[Lowfer] BPSK31
Stewart Nelson
[email protected]
Sun, 1 Jun 2003 02:04:22 +0200
Hi Ed and all,
Some possible ways to generate PSK31 at LF with little hardware:
1. Use the serial port at a relatively high baud rate to control the timing.
For example, set it to 9600 bps, 8 data bits, 1 stop bit, no parity.
To send a "1" bit, send 31 characters of 0xFF. To send a "0" bit, send
31 characters of 0x00. On every fourth bit, send it only 30 times
instead of 31. This gives an average bit time of 32.03125 ms, within
0.1% of the nominal value. The start and stop bits, which you cannot
control, will cause glitches of about 100 us every millisecond. Use a
simple RC filter (time constant ~0.5 ms) between the Tx data line and
the gate that controls the carrier phase.
2. Use the sound card for timing. For example, generate a .wav file with
32 ms of a 2 kHz tone for a "1", and 32 ms of silence for a "0". A
rectifier and trivial filter on the sound card output will provide the
needed phase control signal.
3. An exciter like TAG, but do the audio phase shift in software, using
the stereo outputs of the sound card.
4. As above, but use a 4052 mux as an image reject mixer. Feed the two
address lines with quadrature carrier signals. These can be generated
by a dual flip-flop clocked at four times the desired frequency. Now,
if the soundcard channels are I and Q, the four analog inputs should
be +I, +Q, -I, -Q. You can use op amps for the phase splitters, or
use both muxes in the 4052 package, with a transformer coupled output.
5. Generate the PSK audio at a high frequency, e.g. 18 kHz, at a 48 kHz
sample rate. Combine with carrier in a double-balanced mixer. If
you are trying to Tx on 185 kHz, your LO would be at 167 kHz, so the
image is at 149 kHz. This is far enough away from the desired output,
that one high-Q tuned circuit should be an adequate filter. The
second filter is your antenna :)
Hope one of these works for you. If you have a choice, options 3-5 can
also generate Jason, DFCW, and other not-yet-invented signal formats.

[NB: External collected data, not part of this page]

def ur3 (w : Nat) (mk : Ur3 → Instr) : Got := (fnIs w 0, some (mk ⟨uD w, uA w, uB w⟩))
def ur3u (w : Nat) (mk : Ur3u → Instr) : Got := (fnIs w 1, some (mk ⟨uD w, uA w, uB w, bitOf w 0⟩))
def ur2 (w : Nat) (mk : Ur2 → Instr) : Got := (noB w ++ fnIs w 0, some (mk ⟨uD w, uA w⟩))
def uim (w : Nat) (mk : Ui → Instr) : Got := ([], some (mk ⟨uD w, uA w, uI w⟩))
/-- Every field 0. -/
def ur0 (w : Nat) (i : Instr) : Got := (noD w ++ noA w ++ noB w ++ noF w, some i)
/-- ULD and UST (R187). -/
def umem (w : Nat) (mk : UMem → Instr) : Got :=
  ([], some (mk ⟨IFmt.ofCode (fld w 9 3), uD w, uA w, BitVec.ofNat 9 w⟩))
/-- ULDS and USTS (R187). -/
def umemS (w : Nat) (mk : UMemS → Instr) : Got :=
  ([], some (mk ⟨IFmt.ofCode (fld w 9 3), uD w, uA w, bitOf w 8, BitVec.ofNat 8 w⟩))
/-- The offset of a UB word (R37). -/
def ubOff (w : Nat) : BitVec 21 := BitVec.ofNat 21 w
def ubPred (w : Nat) : Fin 8 := pNo (fld w 21 3)
/-- A literal word, 0 where it was not fetched. -/
def litOf (ls : List Nat) (k : Nat) : Nat := (ls[k]?).getD 0
/-- The context of an engine command. -/
def tctx (w : Nat) : Fin 4 := Fin.ofNat 4 (fld w 4 2)

/-- UATM (R188). -/
def decUatm (w : Nat) : Got :=
  let sc := Scope.ofCode (fld w 9 3)
  (fnIs w 0x3E ++ check sc.isSome 0x09 9,
   some (.uatm ⟨uD w, uA w, sc.getD .gang, Ord.ofCode (fld w 7 2), bitOf w 6, AOp.ofCode (fld w 3 3), bitOf w 2, bitOf w 1⟩))

/-- UVOTE (R242). -/
def decUvote (w : Nat) : Got :=
  (noA w ++ noB w ++ fnIs w 0x1F, some (.uvote (uD w) (pNo (fld w 0 3)) (VoteMode.ofCode (fld w 3 2))))

/-- ULANE (R243). -/
def decUlane (w : Nat) : Got :=
  (fnIs w 1, some (if bitOf w 0 then .ulanePut (uD w) (uA w) (uB w) else .ulaneGet (uD w) (uA w) (uB w)))

/-- ULOOP (R256). -/
def decUloop (w : Nat) (ls : List Nat) : Got :=
  let last := BitVec.ofNat 32 (litOf ls 0)
  (noD w ++ (if bitOf w 11 then noA w else check (fld w 0 11 == 0) 0x04 10),
   some (.uloop (if bitOf w 11 then .const (BitVec.ofNat 11 w) else .reg (uA w)) last))

/-- ARRIVE (R191). -/
def decArrive (w : Nat) : Got :=
  let cnt := match fld w 3 2 with | 0 => some ArrCnt.one | 1 => some .run | 2 => some (.reg (uB w)) | _ => none
  ((if fld w 3 2 == 2 then [] else noB w) ++ fnIs w 0x38 ++ check cnt.isSome 0x09 10,
   cnt.map fun cnt => .arrive (uD w) (uA w) cnt (bitOf w 5))

/-- WAITPH (R193). -/
def decWaitph (w : Nat) : Got :=
  let k := WaitKind.ofCode (fld w 0 2)
  (noD w ++ fnIs w 0x23 ++ check k.isSome 0x09 10, k.map fun k => .waitph (uA w) (uB w) k (bitOf w 5))

/-- FENCE (R194). -/
def decFence (w : Nat) : Got :=
  let k := Scope.ofCode (fld w 0 3)
  (noD w ++ noA w ++ noB w ++ fnIs w 7 ++ check k.isSome 0x09 10, k.map .fence)

/-- TCOPY (R205). -/
def decTcopy (w : Nat) : Got :=
  let o : Eng := ⟨uD w, uA w, uB w, tctx w, bitOf w 1⟩
  (fnIs w 0x3E ++ check (fld w 2 2 < 2) 0x09 10, some (if fld w 2 2 == 0 then .tcopyLd o else .tcopySt o))

/-- TXFER and its abort form (R207). -/
def decTxfer (w : Nat) : Got :=
  if fld w 2 2 == 1 then (noB w ++ check (!bitOf w 1) 0x04 10 ++ fnIs w 0x36, some (.txferAbort (uD w) (uA w) (tctx w)))
  else (fnIs w 0x32, some (.txfer ⟨uD w, uA w, uB w, tctx w, bitOf w 1⟩))

/-- TMMA and TMMAS (R134). -/
def decMma (w : Nat) (ls : List Nat) (mk : Mma → Instr) : Got :=
  let l := litOf ls 0
  (noF w ++ check (fld l 2 30 == 0) 0x04 10, some (mk ⟨uD w, uA w, uB w, bitOf l 1, bitOf l 0⟩))

/-- CACHE (R196). -/
def decCache (w : Nat) : Got :=
  let i := match fld w 0 3 with
    | 0 => some (.cacheL1drop (uA w) (uB w)) | 1 => some (.cacheL2fetch (uA w) (uB w))
    | 2 => some (.cacheFarhint (uA w) (uB w)) | 3 => some (.cacheZero (uA w) (uB w)) | _ => none
  (noD w ++ fnIs w 7 ++ check i.isSome 0x09 10, i)

/-- A uniform base word with its literal words (R48, Table 4). -/
def decUni (w : Nat) (ls : List Nat) : Got :=
  match fld w 24 7 with
  | 0x01 => ur3 w .uadd
  | 0x02 => ur3 w .usub
  | 0x03 => ur3 w .umul
  | 0x04 => ur3u w .umulh
  | 0x05 => ur3u w .udiv
  | 0x06 => ur3u w .urem
  | 0x07 => ur3 w .uand
  | 0x08 => ur3 w .uor
  | 0x09 => ur3 w .uxor
  | 0x0A => ur3 w .uandn
  | 0x0B => ur3 w .ushl
  | 0x0C => ur3 w .ushr
  | 0x0D => ur3 w .usar
  | 0x0E => ur3u w .umin
  | 0x0F => ur3u w .umax
  | 0x10 => ur3 w .ucmp
  | 0x11 => ([], some (.usel ⟨uD w, uA w, uB w⟩ (Fin.ofNat 64 (uF w))))
  | 0x12 => ur2 w .umov
  | 0x13 => ur2 w .upopc
  | 0x14 => ur2 w .uclz
  | 0x18 => uim w .uaddUi
  | 0x19 => uim w .umulUi
  | 0x1A => uim w .uandUi
  | 0x1B => uim w .uorUi
  | 0x1C => uim w .uxorUi
  | 0x1D => uim w .ushlUi
  | 0x1E => uim w .ushrUi
  | 0x1F => uim w .usarUi
  | 0x20 => uim w .uminUi
  | 0x21 => uim w .umaxUi
  | 0x22 => uim w .ucmpUi
  | 0x23 => (noA w, some (.umovi (uD w) (uI w)))
  | 0x24 => (noA w ++ check (uI w == 0) 0x04 10, some (.ulit (uD w) (BitVec.ofNat 32 (litOf ls 0)) (BitVec.ofNat 32 (litOf ls 1))))
  | 0x28 => umem w .uld
  | 0x29 => umem w .ust
  | 0x2A => decUatm w
  | 0x2B => umemS w .ulds
  | 0x2C => umemS w .usts
  | 0x30 => decUvote w
  | 0x31 => decUlane w
  | 0x38 => ([], some (.ubr (ubPred w) (ubOff w)))
  | 0x39 => ([], some (.ubrz (uD w) (uA w) (uI w)))
  | 0x3A => ([], some (.ubrnz (uD w) (uA w) (uI w)))
  | 0x3B => ([], some (.brv (ubPred w) (ubOff w)))
  | 0x3C => ([], some (.brvDivergent (ubPred w) (ubOff w) (BitVec.ofNat 32 (litOf ls 0))))
  | 0x3D => (check (fld w 21 3 == 0) 0x09 12, some (.ujmp (ubOff w)))
  | 0x3E => ([], some (.call (ubPred w) (ubOff w)))
  | 0x3F => (noB w ++ noF w, some (.calli (uD w) (uA w)))
  | 0x40 => (noD w ++ noB w ++ noF w, some (.ret (uA w)))
  | 0x41 => (noD w ++ noB w ++ noF w, some (.dispatch (uA w)))
  | 0x42 => ur0 w .dret
  | 0x43 => decUloop w ls
  | 0x44 => ur0 w .exit
  | 0x45 => ur0 w .yield
  | 0x46 => (noA w ++ noB w ++ fnIs w 7, some (.elect (uD w) (pNo (fld w 0 3))))
  | 0x47 => ur0 w .nop
  | 0x48 => (noD w ++ noB w ++ fnIs w 1, some (.spawn (uA w) (bitOf w 0)))
  | 0x50 => (noD w ++ fnIs w 7, some (.binit (uA w) (uB w) (BitVec.ofNat 3 w)))
  | 0x51 => decArrive w
  | 0x52 => (fnIs w 0x30, some (.bexpect ⟨uD w, uA w, uB w⟩ (bitOf w 4) (bitOf w 5)))
  | 0x53 => decWaitph w
  | 0x54 => decFence w
  | 0x55 => (noF w, some (.tladv ⟨uD w, uA w, uB w⟩))
  | 0x60 => decTcopy w
  | 0x61 => (fnIs w 0x30, some (.tkick ⟨uD w, uA w, uB w⟩ (tctx w)))
  | 0x62 => decTxfer w
  | 0x63 => decMma w ls .tmma
  | 0x64 => decMma w ls .tmmas
  | 0x65 => (noB w ++ fnIs w 0x30, some (.tcancel (uD w) (uA w) (tctx w)))
  | 0x66 => (noA w ++ noB w ++ fnIs w 0x30, some (.tprobe (uD w) (tctx w)))
  | 0x70 => (noA w, some (.uget (uD w) (uI w)))
  | 0x71 => (noA w, some (.uset (uD w) (uI w)))
  | 0x72 => decCache w
  | 0x73 => (noB w ++ noF w, some (.pageq ⟨uD w, uA w⟩))
  | 0x74 => (noD w ++ noA w, some (.trap (uI w)))
  | 0x75 => ur0 w .eret
  | 0x76 => (noD w ++ noA w, some (.bkpt (uI w)))
  | _ => ([(0x01, 13)], none)

/-! ## The instruction (R39, R41, R42) -/

/-- Faults of a prefix word as it stands (R34, R35). -/
def rawP (w : Nat) : List Err :=
  check (fld w 9 7 == 0x7F || (Src.ofCode (fld w 9 7)).isSome) 0x03 4 ++ check (!bitOf w 0) 0x04 14
    ++ check (Rnd.ofCode (fld w 16 3)).isSome 0x06 15

/-- The prefix word (R35, Table 7). -/
def pOf (w : Nat) : PWord :=
  ⟨bitOf w 23, pNo (fld w 20 3), bitOf w 19, (Rnd.ofCode (fld w 16 3)).getD .rne, Src.ofCode (fld w 9 7), BitVec.ofNat 8 (fld w 1 8)⟩

/-- Faults of a modifier word as it stands (R36). -/
def rawM (w : Nat) : List Err := check (fld w 0 12 == 0) 0x04 14

/-- The modifier word (R36, Table 8). -/
def mOf (w : Nat) : MWord :=
  ⟨bitOf w 23, bitOf w 22, bitOf w 21, bitOf w 20, bitOf w 19, bitOf w 18, BitVec.ofNat 6 (fld w 12 6)⟩

/-- A lane word with opcode `op`. -/
def isLead (op w : Nat) : Bool := !bitOf w 31 && fld w 24 7 == op

/-- The prefix and the modifier in front, and the words behind them. -/
def takeLeads (ws : List Nat) : Option Nat × Option Nat × List Nat :=
  match ws with
  | [] => (none, none, [])
  | w :: t =>
    if isLead 0x7E w then (match t with
      | [] => (some w, none, [])
      | m :: r => if isLead 0x7D m then (some w, some m, r) else (some w, none, t))
    else if isLead 0x7D w then (none, some w, t)
    else (none, none, ws)

/-- The faults of some words and the instruction that they name. -/
def readWords (ws : List Nat) : Got :=
  let r := takeLeads ws
  let raw := (match r.1 with | some p => rawP p | none => []) ++ (match r.2.1 with | some m => rawM m | none => [])
  let lead : Lead := ⟨r.1.map pOf, r.2.1.map mOf⟩
  match r.2.2 with
  | [] => (raw ++ [(0x05, 14)], none)
  | w :: ls =>
    let g := if bitOf w 31 then
        (let g := decUni w ls; (check (lead == .bare) 0x05 14 ++ g.1, g.2))
      else decLane lead w ls.head?
    (raw ++ g.1 ++ (match g.2 with | some i => errsOf i | none => []), g.2)

/-- The order of decoding faults (R42): the lowest sub-code, and of one sub-code the lowest field (log 23). -/
def lowErr (a b : Err) : Err := if b.1 < a.1 || (b.1 == a.1 && b.2 < a.2) then b else a

/-- The decoder of the lane and the uniform set (R42): the instruction that the words hold, or its decoding fault. -/
def decode (ws : List Nat) : Except Err Instr :=
  let g := readWords ws
  match g.1, g.2 with
  | [], some i => .ok i
  | e :: t, _ => .error (t.foldl lowErr e)
  | [], none => .error (0x01, 13)

/-! ## Fabric words (R38, R50, R291 to R303) -/

/-- fd and fa of a fabric word. -/
def fbD (w : Nat) : Fin 16 := Fin.ofNat 16 (fld w 52 4)
def fbA (w : Nat) : Fin 16 := Fin.ofNat 16 (fld w 48 4)
/-- The port field and the else or branch offset. -/
def fbPort (w : Nat) : Fin 32 := Fin.ofNat 32 (fld w 40 5)
def fbOff (w : Nat) : BitVec 24 := BitVec.ofNat 24 w
/-- Unused fd, fa, and `n` unused bits from `lo` on hold 0 (R288, R291). -/
def fbZ (w lo n : Nat) : Bool := fld w lo n == 0

/-- An instruction where its reserved fields hold 0. -/
def onlyIf (c : Bool) (i : Instr) : Option Instr := if c then some i else none

/-- The second operand of FADD, FSUB and FCMP (R292). -/
def fbOpnd (w : Nat) (mk : FOpnd → Instr) : Option Instr :=
  if bitOf w 47 then some (mk (.imm (BitVec.ofNat 47 w))) else onlyIf (fbZ w 4 43) (mk (.reg (Fin.ofNat 16 (fld w 0 4))))

/-- FMOV (R292). -/
def fbMov (w : Nat) : Option Instr :=
  match fld w 46 2 with
  | 0 => onlyIf (fbZ w 0 46) (.fmov (fbD w) (.reg (fbA w)))
  | 1 => onlyIf (fbZ w 48 4) (.fmov (fbD w) (.imm (BitVec.ofNat 46 w)))
  | 2 => onlyIf (fbZ w 48 4 && fbZ w 32 14) (.fmov (fbD w) (.hi (BitVec.ofNat 32 w)))
  | _ => none

/-- EMSG (R299). -/
def fbEmsg (w : Nat) : Option Instr :=
  let d : EDst := if bitOf w 47 then .cm else .script (BitVec.ofNat 10 (fld w 32 10)) (Fin.ofNat 8 (fld w 29 3))
  onlyIf (fbZ w 42 5 && fbZ w 16 13 && (!bitOf w 47 || fbZ w 29 13)) (.emsg (fbD w) (fbA w) d (BitVec.ofNat 16 w))

/-- TLSIG (R301). -/
def fbTlsig (w : Nat) : Option Instr :=
  if bitOf w 47 then onlyIf (fbZ w 52 4 && fbZ w 0 47) (.tlsig (.reg (fbA w)))
  else onlyIf (fbZ w 48 8) (.tlsig (.imm (BitVec.ofNat 47 w)))

/-- TLWAIT (R302). -/
def fbTlwait (w : Nat) : Option Instr :=
  if bitOf w 47 then onlyIf (fbZ w 0 47) (.tlwait (fbA w) (.reg (fbD w)))
  else onlyIf (fbZ w 52 4) (.tlwait (fbA w) (.imm (BitVec.ofNat 47 w)))

/-- The decoder of the fabric set; `none` is ILLENC (R38, R50). -/
def decodeFabric (w : Nat) : Option Instr :=
  match fld w 56 8 with
  | 0x01 => onlyIf (fbZ w 45 7 && fbZ w 0 25)
      (.creq (fbD w) (fbPort w) (BitVec.ofNat 10 (fld w 30 10)) (Fin.ofNat 32 (fld w 25 5)))
  | 0x02 => onlyIf (fbZ w 45 7)
      (.cwait (fbD w) (fbPort w) (PortSt.ofField (fld w 38 2)) (BitVec.ofNat 14 (fld w 24 14)) (fbOff w))
  | 0x03 => onlyIf (fbZ w 45 7 && fbZ w 0 14)
      (.cuse (fbD w) (fbPort w) (BitVec.ofNat 10 (fld w 30 10)) (BitVec.ofNat 16 (fld w 14 16)))
  | 0x04 => onlyIf (fbZ w 45 7 && fbZ w 0 40) (.crel (fbD w) (fbPort w))
  | 0x05 => onlyIf (fbZ w 45 7 && fbZ w 0 40) (.cstat (fbD w) (fbPort w))
  | 0x08 => fbEmsg w
  | 0x09 => onlyIf (fbZ w 24 8) (.erecv (fbD w) (fbA w) (BitVec.ofNat 16 (fld w 32 16)) (fbOff w))
  | 0x10 => fbMov w
  | 0x11 => fbOpnd w (.fadd (fbD w) (fbA w))
  | 0x12 => fbOpnd w (.fsub (fbD w) (fbA w))
  | 0x13 => fbOpnd w (.fcmp (fbD w) (fbA w))
  | 0x18 => onlyIf (fbZ w 24 32) (.fbr (fbOff w))
  | 0x19 => onlyIf (fbZ w 52 4 && fbZ w 24 17) (.fbrc (bitOf w 47) (fbA w) (BitVec.ofNat 6 (fld w 41 6)) (fbOff w))
  | 0x20 => fbTlsig w
  | 0x21 => fbTlwait w
  | 0x28 => onlyIf (fbZ w 0 52) (.ftime (fbD w))
  | 0x29 => onlyIf (fbZ w 52 4 && fbZ w 32 16) (.fint (fbA w) (BitVec.ofNat 32 w))
  | 0x30 => onlyIf (fbZ w 0 56) .fnop
  | 0x31 => onlyIf (fbZ w 52 4 && fbZ w 1 47 && (bitOf w 0 || fbZ w 48 4)) (.fhalt (bitOf w 0) (fbA w))
  | _ => none

/-! ## The encoder -/

/-- The words of the prefix and of the modifier (R35, R36). -/
def PWord.word (p : PWord) : Nat :=
  0x7E * 2 ^ 24 + b2n p.inv * 2 ^ 23 + p.guard.val * 2 ^ 20 + b2n p.zero * 2 ^ 19 + p.rnd.code * 2 ^ 16
    + (match p.c with | some x => x.code | none => 0x7F) * 2 ^ 9 + p.mask.toNat * 2
def MWord.word (m : MWord) : Nat :=
  0x7D * 2 ^ 24 + b2n m.sat * 2 ^ 23 + b2n m.clamp * 2 ^ 22 + b2n m.negA * 2 ^ 21 + b2n m.negB * 2 ^ 20 + b2n m.absA * 2 ^ 19
    + b2n m.absB * 2 ^ 18 + m.scale.toNat * 2 ^ 12
def Lead.words (l : Lead) : List Nat := (l.pw.map PWord.word).toList ++ (l.mw.map MWord.word).toList

/-- A lane word from its fields (R33). -/
def laneWord (op f a b d k : Nat) : Nat := op * 2 ^ 24 + f * 2 ^ 21 + a * 2 ^ 14 + b * 2 ^ 7 + d * 2 + k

The first two are limited to BPSK modes.
73,
Stewart KK7KA
----- Original Message -----
From: "John Andrews" <[email protected]>
To: <[email protected]>
Sent: Saturday, May 31, 2003 8:17 PM
Subject: Re: [Lowfer] BPSK31
> Ed,
>
> > Question: How is TAG generating the BPSK31 signal?
>
> It's actually a phasing SSB exciter. The carrier is generated by a DDS chip,
> then buffered and fed to two SBL-3 mixers. The output of my sound card is
> routed through a 90 degree audio phase shift network to the mixers, and the
> combined mixer output is amplified and sent to the PA. It's a pretty broad
> signal, since the PA runs in the usual lowfer switching mode. But for this
> application, there's nobody to bother.